October 24, 2019
Professor of Health Policy and Management Stephanie Wheeler, PhD, is part of a research team that has received a 4-year, more than $1.87 million grant from the National Cancer Institute (NCI) to study the impact of establishing financial navigation services at five rural cancer centers in North Carolina. These services will guide patients in managing the financial burdens associated with cancer treatment.
Wheeler’s team at the UNC Lineberger Comprehensive Cancer Center, where she serves as the associate director of community outreach and engagement, includes assistant professors Sarah Birken, PhD, and Cleo Samuel, PhD, from the Gillings School of Global Public Health as well as Professor Don Rosenstein, MD, and Assistant Professor Katherine Reeder-Hayes, MD, from the UNC School of Medicine.
The researchers will work with existing financial support resources in five rural North Carolina counties – Carteret, Dare, Jackson, Lenoir and Nash – to connect with patients seeking strategies to mitigate the complicated and oftentimes overwhelming costs they may face. Such costs have collectively been termed “financial toxicity” by researchers because they are not simply associated with payment for cancer treatment; they can also come from lost wages, the psychological burden associated with high-cost care, insurance complexities and potentially harmful behavioral strategies that patients sometimes use to cope with costs, such as delaying treatment or even skipping it altogether.
The process of applying for financial assistance can also compound financial toxicity. As Wheeler and her team discovered, trained financial navigators often are essential in helping patients identify available assistance programs, especially if a patient is uninsured or underinsured.
“Our intervention addresses the financial difficulties that so many cancer patients face: How do you afford cancer treatment? How do you make sense of your insurance and understand your out-of-pocket cost responsibility?” says Wheeler. “What government programs might you be eligible for, how do you get insurance if you’re uninsured and what other assistance programs are there that you can tap into while going through cancer treatment?”
During a presentation at the 2018 American Society of Clinical Oncology’s Quality Care Symposium, Wheeler noted the results of a survey of more than 1,000 breast cancer patients indicated that nearly 70% of respondents were concerned about the financial burden posed by cancer treatment. Wheeler and a team also surveyed a network of oncology navigators in 2018 and found that not only did these navigators report a high percentage of patients who experienced financial toxicity – an average of 75% – but that the most common barriers for obtaining assistance included both lack of resources and lack of knowledge about resources available to patients.
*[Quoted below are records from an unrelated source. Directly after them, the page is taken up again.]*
-- ==== Sys2Proof/Laws/Frames.lean ====
section
/-!
SUPPORT. What the shared operations that end an instruction do, said once: writing a register, going on, jumping, taking a trap; what
settling the rounds of copy engines and setting a store aside leave as it is.
-/
namespace Sys2Proof.Laws
open Sys2Proof Sys2Proof.Machine

theorem onlyMe_modMe (s : State) (f : Context → Context) : OnlyMe s (s.modMe f) :=
  ⟨rfl, fun _ h => ctx_modMe_ne s f h, fun _ => rfl⟩

theorem onlyMe_retire (s : State) (f : Context → Context) : OnlyMe s (s.retire f) := onlyMe_modMe s _

/-- `setG` writes one register and goes on. -/
theorem wroteReg_setG (s : State) (d : Reg) (v : Word) : WroteReg s (s.setG d v) d v where
  others := onlyMe_retire s _
  value := by simp
  regs r h := by simp [reg_setReg_ne _ _ h]
  pc := by simp
  rest := by rw [me_setG]; rfl

theorem wentTo_retire (s : State) : WentTo s (s.retire id) s.me.unit.next where
  others := onlyMe_retire s _
  pc := by simp
  rest := by rw [me_retire]; rfl

theorem wentTo_goTo (s : State) (pc : Word) : WentTo s (s.goTo pc) pc where
  others := onlyMe_modMe s _
  pc := by simp
  rest := by rw [me_goTo]

theorem wroteFlags_retire (s : State) (d : Reg) (v : Word) (fl : Nat) :
    WroteFlags s (s.retire fun c => (c.raise fl).setReg d v) d v fl where
  others := onlyMe_retire s _
  value := by simp
  regs r h := by simp [reg_setReg_ne _ _ h]; rfl
  flags := by rw [me_retire]; rfl
  pc := by rw [me_retire]; rfl
  rest := by rw [me_retire]; rfl

/-- Settling the engines' rounds changes nothing but the engines. -/
theorem passQueues_frame (s : State) : { s.passQueues with engines := s.engines } = s := rfl

/-- A queue with an eligible entry keeps its turn and its deficit (R305). -/
theorem passQueue_stays (s : State) (n : Nat) (g : Engine) (h : (s.queueHead g g.at_).isSome = true) : s.passQueue n g = g := by
  cases n <;> simp [State.passQueue, h]

/-- An engine's commands stand as they were, whichever queues its round passes. -/
theorem passQueue_cmds (s : State) (n : Nat) (g : Engine) : (s.passQueue n g).cmds = g.cmds := by
  induction n generalizing g with
  | zero => rfl
  | succ n ih => unfold State.passQueue; split
                 · rfl
                 · rw [ih]

/-- A store that arrives ahead of its turn changes which messages wait and its own context, no more (R163). -/
theorem tooEarly_frame (s : State) (m : Msg) : { s.tooEarly m with msgs := s.msgs, ctxs := s.ctxs } = s := by
  unfold State.tooEarly; dsimp only; split <;> rfl

end Sys2Proof.Laws
end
Wheeler is part of a team that received an Innovation Pilot Award from the UNC Center for Health Innovation. The team piloted a program establishing a financial navigation clinic for uninsured and underinsured patients who were undergoing treatment at the North Carolina Cancer Hospital. Using data collected from participants, the team then developed a screening strategy to identify patients with high financial burden and connected those patients with a trained financial navigator staffed from the UNC School of Social Work.
“Our long-term hope,” Wheeler says, “is that patients will be more adherent to cancer treatment and have better outcomes than if they had discontinued or skipped treatment altogether because of cost.”